─── Study material

-- ==== Sys2Proof/Machine/Convert.lean ====
section
/-! DEFINITION. What conversions share: rounding with keyed random words, the histogram, the range check, survey
sampling, epochs and snapshots, overlay records (spec/05 R189, spec/02 R62 to R82, spec/08 R298 to R304,
spec/11 R424 to R427). -/

namespace Sys2Proof.Machine

/-- The mode that RMSEL selects (spec/05 Table 5-3). -/
def Core.rmode (k : Core) (rmsel : BitVec 2) : RMode :=
  let m := if rmsel = 0 then k.ctl.fmode.setWidth 2 else rmsel - 1
  if m = 0 then .rne else if m = 1 then .rtz else .sr

/-- The random word of an element (spec/02 R67). -/
def Core.random (k : Core) (td : Desc) (row col : Nat) : W32 :=
  let idx : W64 := td.ebase + BitVec.ofNat 64 row * td.rstride.setWidth 64 + BitVec.ofNat 64 col
  srBits k.srkey td.tensor td.step idx

/-- Elements with their random words, drawn under SR only. -/
def Core.withRandom (k : Core) (mode : RMode) (td : Desc) (xs : List Num) : List (Num × W32) :=
  let w := td.cols.toNat
  xs.zipIdx.map fun p => (p.1, if mode = .sr then k.random td (p.2 / w) (p.2 % w) else 0)

def Core.histBase (k : Core) : Int := (k.ctl.histb.setWidth 16).toInt

/-- Adds elements to a histogram slot; counters saturate (spec/02 R80, R81). -/
def Core.histAdd (k : Core) (slot : Bool) (es : List Elem) : Core :=
  { k with hist := es.foldl (fun h e =>
      Sparse.upd 0 h ((if slot then 68 else 0) + histBin k.histBase e) sat32) k.hist }

/-- Whether a format is an integer one whose specials are judged by their source (spec/02 R542). -/
def intFmt (f : BitVec 4) : Bool := f == 0x9 || f == 0xA

/-- The range check (spec/08 R300): a bound of 0x8000 checks nothing. -/
def rangeFails (fmt : BitVec 4) (bound exphi : W16) (src : List Num) (es : List Elem) : Bool :=
  bound != 0x8000
  && (es.any (fun e => e.val.isNan || e.val.isInf)
      || (intFmt fmt && src.any fun x => x.isNan || x.isInf)
      || (exphi != 0x8000 && decide (sInt bound < sInt exphi)))

/-! ### Survey sampling (spec/08 R302 to R304) -/

/-- Whether a survey write proceeds. -/
def State.surveyProceeds (s : State) (c : CoreId) (td : Desc) : Bool :=
  let rate := match s.partOf c with | some p => (s.part p).surveyRate | none => 0
  let h := srBits (s.core c).srkey td.tensor td.step (0xA000000000000000 ||| td.tcoord.setWidth 64)
  let below := if rate = 1 then 1 else if rate = 2 then 4 else 16
  rate != 0 && s.feature featSurvey && decide (h.toNat % 4096 < below)

def satAdd64 (a : W64) (n : Nat) : W64 :=
  if a.toNat + n > 0xFFFFFFFFFFFFFFFF then 0xFFFFFFFFFFFFFFFF else BitVec.ofNat 64 (a.toNat + n)

/-- Compares a survey run with its partner bank and updates the partition's counters. -/
def State.surveyCompare (s : State) (c : CoreId) (bn : Nat) : State :=
  let k := s.core c
  let b := k.bank bn
  let q := k.bank (if bn % 2 = 0 then bn + 1 else bn - 1)
  match s.partOf c with
  | none => s
  | some p =>
    if b.survey && q.opn && !q.survey && b.d == q.d && b.kcnt == q.kcnt then
      let ds := (List.range 128).map fun n => ((b.cell n).acc.toInt - (q.cell n).acc.toInt).natAbs
      let add (i : Nat) (f : W64 → W64) (m : Sparse W64) : Sparse W64 := Sparse.upd 0 m i f
      let m0 := add 0 (fun v => satAdd64 v 1) (s.part p).survey
      let m1 := add 1 (fun v => satAdd64 v (ds.filter (· != 0)).length) m0
      let m2 := add 2 (fun v => satAdd64 v (ds.foldl (· + ·) 0)) m1
      let m3 := add 3 (fun v => if v.toNat < ds.foldl max 0 then satAdd64 0 (ds.foldl max 0) else v) m2
      s.updPart p fun x => { x with survey := m3 }
    else s

/-! ### Overlay records (spec/11 R424 to R427) -/

/-- Whether the partition runs under overlay. -/
def State.overlayOn (s : State) (p : Nat) : Bool := s.feature featOverlay && (s.part p).ovlCfg.getLsbD 0

/-- The block of a record: its step and number. -/
def ovlBlock (r : OvlRec) : W32 × Nat := (r.step, r.ordinal / 64)

/-- Whether the next conversion would start a third unreleased block (R427). -/
def Ovl.full (o : Ovl) : Bool := decide (o.ord % 64 = 0) && decide (2 ≤ ((o.recs.map ovlBlock).eraseDups).length)

/-- The overlay state of core `k`, or of context k − 0xFF00 of partition `p`. -/
def State.ovl (s : State) (p k : Nat) : Ovl := if k < 0xFF00 then (s.core k).ovl else (s.coll p (k % 256)).ovl
def State.updOvl (s : State) (p k : Nat) (f : Ovl → Ovl) : State :=
  if k < 0xFF00 then s.updCore k fun x => { x with ovl := f x.ovl }
  else s.updColl p (k % 256) fun x => { x with ovl := f x.ovl }

/-- A record as digested: TENSOR and PCRC. -/
def OvlRec.key (r : OvlRec) : List Byte := leBytes 4 r.tensor.toNat ++ leBytes 4 r.pcrc.toNat
def OvlRec.bytes (r : OvlRec) : List Byte := r.key ++ leBytes 8 r.tick.toNat

/-- The partner's module. -/
def State.ovlPeer (s : State) (p : Nat) : BitVec 15 := ((s.part p).ovlCfg >>> 16).setWidth 15

/-- A packet to the partner about `k`: `k` in SRC, STEPNO, block number and two words from byte 0x2C, the partner's
partition in ARG (R425, R426; log 25). -/
def State.ovlPacket (s : State) (p k : Nat) (typ : PType) (step : W32) (blk n v : Nat) : Packet :=
  { typ := typ, src := BitVec.ofNat 16 k, dst := BitVec.ofNat 16 k, smod := s.modId, dlocal := s.ovlPeer p == s.modId
    dmod := s.ovlPeer p, arg := (((s.part p).ovlCfg >>> 4).setWidth 4).setWidth 32
    ext := extOf (step.toNat + 2 ^ 32 * blk + 2 ^ 64 * n + 2 ^ 96 * v) }

/-- The packets of a block's records, 16 to a packet; `n` bounds their number. -/
def ovrPackets (base : Packet) : Nat → Nat → List OvlRec → List Packet
  | 0, _, _ => []
  | n + 1, off, rs =>
    { base with off := BitVec.ofNat 32 off, payload := (rs.take 16).flatMap OvlRec.bytes, last := decide (rs.length ≤ 16) }
      :: (if rs.length ≤ 16 then [] else ovrPackets base n (off + 256) (rs.drop 16))

/-- Compares the two digests of a block, once both are held: the records are released, or leave as OVR (R425, R426). -/
def State.ovlCompare (s : State) (p k : Nat) (step : W32) (blk : Nat) : State :=
  let o := s.ovl p k
  let here (d : OvlDig) : Bool := d.step == step && d.block == blk
  match o.mine.find? here, o.peer.find? here with
  | some a, some b =>
    if a = b then s.updOvl p k fun o => { o with recs := o.recs.filter fun r => ovlBlock r != (step, blk) }
    else
      let rs := o.recs.filter fun r => ovlBlock r == (step, blk)
      s.sendAll (ovrPackets { s.ovlPacket p k .ovr step blk a.count a.digest.toNat with len := BitVec.ofNat 32 (16 * rs.length) } 4 0 rs)
  | _, _ => s

/-- Digests a complete block, or the last partial one, and sends the digest. -/
def State.ovlClose (s : State) (p k : Nat) (step : W32) (blk : Nat) : State :=
  let rs := (s.ovl p k).recs.filter fun r => ovlBlock r == (step, blk)
  let d : OvlDig := ⟨step, blk, rs.length, crc32c (rs.flatMap OvlRec.key)⟩
  let s := s.updOvl p k fun o => { o with mine := o.mine.filter (fun x => !(x.step == step && x.block == blk)) ++ [d] }
  (s.send (s.ovlPacket p k .ovd step blk d.count d.digest.toNat)).ovlCompare p k step blk

/-- Writes the record of a conversion of `k` in its slot, and sends the digest of a block it completes. -/
def State.ovlRecord (s : State) (p k : Nat) (step : W32) (tensor pcrc : W32) : State :=
  if !s.overlayOn p then s
  else
    let o := s.ovl p k
    let r : OvlRec := ⟨step, o.ord, tensor, pcrc, s.tick⟩
    let a := s.translate (((s.part p).ovlBuf >>> 12).toNat * 4096 + k * 2048 + o.ord % 128 * 16)
    let s := if a + 16 ≤ memTop then s.memWrite a r.bytes else s
    let s := s.updOvl p k fun o => { o with ord := o.ord + 1, recs := o.recs ++ [r] }
    if (o.ord + 1) % 64 = 0 then s.ovlClose p k step (o.ord / 64) else s

/-- The record of a core's conversion. -/
def State.overlayRecord (s : State) (c : CoreId) (tensor pcrc : W32) : State :=
  match s.partOf c with
  | none => s
  | some p => s.ovlRecord p c (s.core c).ctl.stepno tensor pcrc

/-! ### Epochs, snapshots (spec/08 R298, R310) -/

/-- Advances the epoch; every covered bank among `bs` is snapshotted under the new epoch. -/
def Core.newEpoch (k : Core) (bs : List Nat) : Core :=
  let e := k.epoch + 1
  { k with epoch := e
           snaps := k.snaps ++ ((bs.filter fun n => (k.bank n).cover == some true).map fun n => ⟨n, e, k.bank n, false⟩) }

/-- Whether a read of these banks would need a seventeenth snapshot (R298). -/
def Core.snapFull (k : Core) (bs : List Nat) : Bool :=
  decide (16 < k.snaps.length + (bs.filter fun n => (k.bank n).cover == some true).length)

/-- Why a conversion waits: the check engine's snapshots, or unreleased overlay blocks. -/
def State.convBar (s : State) (c : CoreId) (bs : List Nat) : Bool :=
  (s.core c).snapFull bs
  || (match s.partOf c with | some p => s.overlayOn p && (s.core c).ovl.full | none => false)

/-- The integer-mode report of the banks read (spec/03 R120): FSTAT.ISAT and INT_SATURATED with the count. -/
def State.reportSat (s : State) (c : CoreId) (pc : BitVec 18) (seq : Nat) (bs : List Nat) : State :=
  bs.foldl (fun s n =>
    let b := (s.core c).bank n
    if b.intmode && b.satCount != 0 then
      (s.updCore c fun k => k.flag fIsat).raise c pc seq (dBank n) .intSaturated .info (BitVec.ofNat 32 b.satCount)
    else s) s

/-- Readies every bank of a group, in order (spec/05 R189 step 2). -/
def readyBanks (c : CoreId) : List Nat → State → Ready
  | [], s => .ok s
  | b :: bs, s =>
    match s.readyBank c b with
    | .ok s => readyBanks c bs s
    | x => x

/-- Clears the banks of a group (spec/05 R189 step 8). -/
def Core.clearBanks (k : Core) (bs : List Nat) : Core := bs.foldl (fun k n => k.setBank n (k.bank n).clear) k

/-- Writes a converted tile, its histogram and flags, and its overlay record; then the range check (R189 steps 5 to
7, R190, spec/08 R300, R301). `src` are the exact values; `bound` is 0x8000 for no range check. -/
def convFinish (c : CoreId) (pc : BitVec 18) (seq : Nat) (td : Desc) (at_ : Nat) (o : Rounding) (hslot : Bool)
    (src : List Num) (datum bound : W16) (rstep : Bool) (flushed : Bool) (s : State) : Res :=
  let k := s.core c
  let w := writeElems td.fmt td.bsize o (k.withRandom o.mode td src)
  let cart := convCart td w.2 w.1 k.epoch (BitVec.ofNat 16 c) s.modId datum
  let s := s.updCore c fun k =>
    ((k.landTile at_ cart.bytes w.1).histAdd hslot w.2).flag (elemFlags w.2 ||| if flushed then fFlushed else 0)
  let s := s.overlayRecord c td.tensor cart.pcrc
  if rangeFails td.fmt bound cart.exphi src w.2 then
    if rstep then
      let s := s.updCore c fun k => { k with rangeFail := some (k.rangeFail.getD k.epoch) }
      .faultAs s .rangeStep .step dNone
    else .ok ((s.raise c pc seq dNone .rangeInfo .info).advanceFrontier c)
  else .ok (s.advanceFrontier c)

end Sys2Proof.Machine
end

──────

> Exercise aim:
From the records above, repeat exactly the lines from the one with "0x2C, the partner's" through the one with "let here (d", both included.

> Exercise result:
/-- A packet to the partner about `k`: `k` in SRC, STEPNO, block number and two words from byte 0x2C, the partner's
partition in ARG (R425, R426; log 25). -/
def State.ovlPacket (s : State) (p k : Nat) (typ : PType) (step : W32) (blk n v : Nat) : Packet :=
  { typ := typ, src := BitVec.ofNat 16 k, dst := BitVec.ofNat 16 k, smod := s.modId, dlocal := s.ovlPeer p == s.modId
    dmod := s.ovlPeer p, arg := (((s.part p).ovlCfg >>> 4).setWidth 4).setWidth 32
    ext := extOf (step.toNat + 2 ^ 32 * blk + 2 ^ 64 * n + 2 ^ 96 * v) }

/-- The packets of a block's records, 16 to a packet; `n` bounds their number. -/
def ovrPackets (base : Packet) : Nat → Nat → List OvlRec → List Packet
  | 0, _, _ => []
  | n + 1, off, rs =>
    { base with off := BitVec.ofNat 32 off, payload := (rs.take 16).flatMap OvlRec.bytes, last := decide (rs.length ≤ 16) }
      :: (if rs.length ≤ 16 then [] else ovrPackets base n (off + 256) (rs.drop 16))

/-- Compares the two digests of a block, once both are held: the records are released, or leave as OVR (R425, R426). -/
def State.ovlCompare (s : State) (p k : Nat) (step : W32) (blk : Nat) : State :=
  let o := s.ovl p k
  let here (d : OvlDig) : Bool := d.step == step && d.block == blk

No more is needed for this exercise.